Directions for this task: A complete copy of the entries, exactly as written, is the expected result.

Study material:
-- ==== Sys2Proof/Machine/Bits.lean ====
section
/-!
DEFINITION. Bit fields, byte order (R10: little-endian) and the two cyclic redundancy codes the manual names
(CRC-32C of R581, CRC-64/XZ of R240).
-/
namespace Sys2Proof.Machine

/-- The `w` bits of `x` from bit `lo` up. -/
def bitsOf (x lo w : Nat) : Nat := (x >>> lo) % 2 ^ w

/-- `x` with the `w` bits from bit `lo` replaced by the low bits of `v`. -/
def setBits (x lo w v : Nat) : Nat := x - (bitsOf x lo w) <<< lo + (v % 2 ^ w) <<< lo

/-- One bit as a truth value. -/
def bit (x i : Nat) : Bool := x.testBit i

/-- A truth value as a bit. -/
def b2n (b : Bool) : Nat := if b then 1 else 0

/-- The number that a run of bytes holds, the first byte least significant (R10). -/
def leNat : List Byte → Nat
  | [] => 0
  | b :: bs => b.toNat + 256 * leNat bs

/-- `k` bytes of a number, least significant first (R10). -/
def natLE : Nat → Nat → List Byte
  | 0, _ => []
  | k + 1, x => BitVec.ofNat 8 x :: natLE k (x / 256)

/-- The bytes from offset `off`, `n` of them; bytes past the end read as zero. -/
def slice (bs : List Byte) (off n : Nat) : List Byte :=
  let t := (bs.drop off).take n
  t ++ List.replicate (n - t.length) 0

/-- A field of a descriptor or record: `w` bits from bit `lo` of the bytes at offset `off`. -/
def fieldAt (bs : List Byte) (off lo w : Nat) : Nat := bitsOf (leNat ((bs.drop off).take ((lo + w + 7) / 8))) lo w

/-- A number read as two's complement of `w` bits. -/
def signed (w x : Nat) : Int := (BitVec.ofNat w x).toInt

/-- `⌈a / b⌉`. -/
def ceilDiv (a b : Nat) : Nat := (a + b - 1) / b

/-- `x` rounded up to a multiple of `m`. -/
def roundUp (x m : Nat) : Nat := ceilDiv x m * m

/-- One bit of a reflected cyclic redundancy code. -/
def crcBit (poly c : Nat) : Nat := if c % 2 = 1 then (c / 2) ^^^ poly else c / 2

/-- One byte of a reflected cyclic redundancy code. -/
def crcByte (poly c : Nat) (b : Byte) : Nat :=
  let p := crcBit poly
  p (p (p (p (p (p (p (p (c ^^^ b.toNat))))))))

/-- CRC-32C (Castagnoli, reflected, initial value and final XOR all ones), R581. -/
def crc32c (bs : List Byte) : Nat := bs.foldl (crcByte 0x82F63B78) 0xFFFFFFFF ^^^ 0xFFFFFFFF

/-- CRC-64/XZ (reflected, initial value and final XOR all ones), R240. -/
def crc64xz (bs : List Byte) : Nat :=
  bs.foldl (crcByte 0xC96C5795D7870F42) 0xFFFFFFFFFFFFFFFF ^^^ 0xFFFFFFFFFFFFFFFF

/-- The largest value a field of `w` bits holds. -/
def maxOf (w : Nat) : Nat := 2 ^ w - 1

/-- Addition that stops at the largest value of `w` bits. -/
def satAdd (w a b : Nat) : Nat := min (a + b) (maxOf w)

/-- The positions of the set bits of `x` below `n`, in ascending order. -/
def bitList (x n : Nat) : List Nat := (List.range n).filter (fun i => x.testBit i)

end Sys2Proof.Machine
end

Answer:
-- ==== Sys2Proof/Machine/Bits.lean ====
section
/-!
DEFINITION. Bit fields, byte order (R10: little-endian) and the two cyclic redundancy codes the manual names
(CRC-32C of R581, CRC-64/XZ of R240).
-/
namespace Sys2Proof.Machine

/-- The `w` bits of `x` from bit `lo` up. -/
def bitsOf (x lo w : Nat) : Nat := (x >>> lo) % 2 ^ w

/-- `x` with the `w` bits from bit `lo` replaced by the low bits of `v`. -/
def setBits (x lo w v : Nat) : Nat := x - (bitsOf x lo w) <<< lo + (v % 2 ^ w) <<< lo

/-- One bit as a truth value. -/
def bit (x i : Nat) : Bool := x.testBit i

/-- A truth value as a bit. -/
def b2n (b : Bool) : Nat := if b then 1 else 0

/-- The number that a run of bytes holds, the first byte least significant (R10). -/
def leNat : List Byte → Nat
  | [] => 0
  | b :: bs => b.toNat + 256 * leNat bs

/-- `k` bytes of a number, least significant first (R10). -/
def natLE : Nat → Nat → List Byte
  | 0, _ => []
  | k + 1, x => BitVec.ofNat 8 x :: natLE k (x / 256)

/-- The bytes from offset `off`, `n` of them; bytes past the end read as zero. -/
def slice (bs : List Byte) (off n : Nat) : List Byte :=
  let t := (bs.drop off).take n
  t ++ List.replicate (n - t.length) 0

/-- A field of a descriptor or record: `w` bits from bit `lo` of the bytes at offset `off`. -/
def fieldAt (bs : List Byte) (off lo w : Nat) : Nat := bitsOf (leNat ((bs.drop off).take ((lo + w + 7) / 8))) lo w

/-- A number read as two's complement of `w` bits. -/
def signed (w x : Nat) : Int := (BitVec.ofNat w x).toInt

/-- `⌈a / b⌉`. -/
def ceilDiv (a b : Nat) : Nat := (a + b - 1) / b

/-- `x` rounded up to a multiple of `m`. -/
def roundUp (x m : Nat) : Nat := ceilDiv x m * m

/-- One bit of a reflected cyclic redundancy code. -/
def crcBit (poly c : Nat) : Nat := if c % 2 = 1 then (c / 2) ^^^ poly else c / 2

/-- One byte of a reflected cyclic redundancy code. -/
def crcByte (poly c : Nat) (b : Byte) : Nat :=
  let p := crcBit poly
  p (p (p (p (p (p (p (p (c ^^^ b.toNat))))))))

/-- CRC-32C (Castagnoli, reflected, initial value and final XOR all ones), R581. -/
def crc32c (bs : List Byte) : Nat := bs.foldl (crcByte 0x82F63B78) 0xFFFFFFFF ^^^ 0xFFFFFFFF

/-- CRC-64/XZ (reflected, initial value and final XOR all ones), R240. -/
def crc64xz (bs : List Byte) : Nat :=
  bs.foldl (crcByte 0xC96C5795D7870F42) 0xFFFFFFFFFFFFFFFF ^^^ 0xFFFFFFFFFFFFFFFF

/-- The largest value a field of `w` bits holds. -/
def maxOf (w : Nat) : Nat := 2 ^ w - 1

/-- Addition that stops at the largest value of `w` bits. -/
def satAdd (w a b : Nat) : Nat := min (a + b) (maxOf w)

/-- The positions of the set bits of `x` below `n`, in ascending order. -/
def bitList (x n : Nat) : List Nat := (List.range n).filter (fun i => x.testBit i)

end Sys2Proof.Machine
end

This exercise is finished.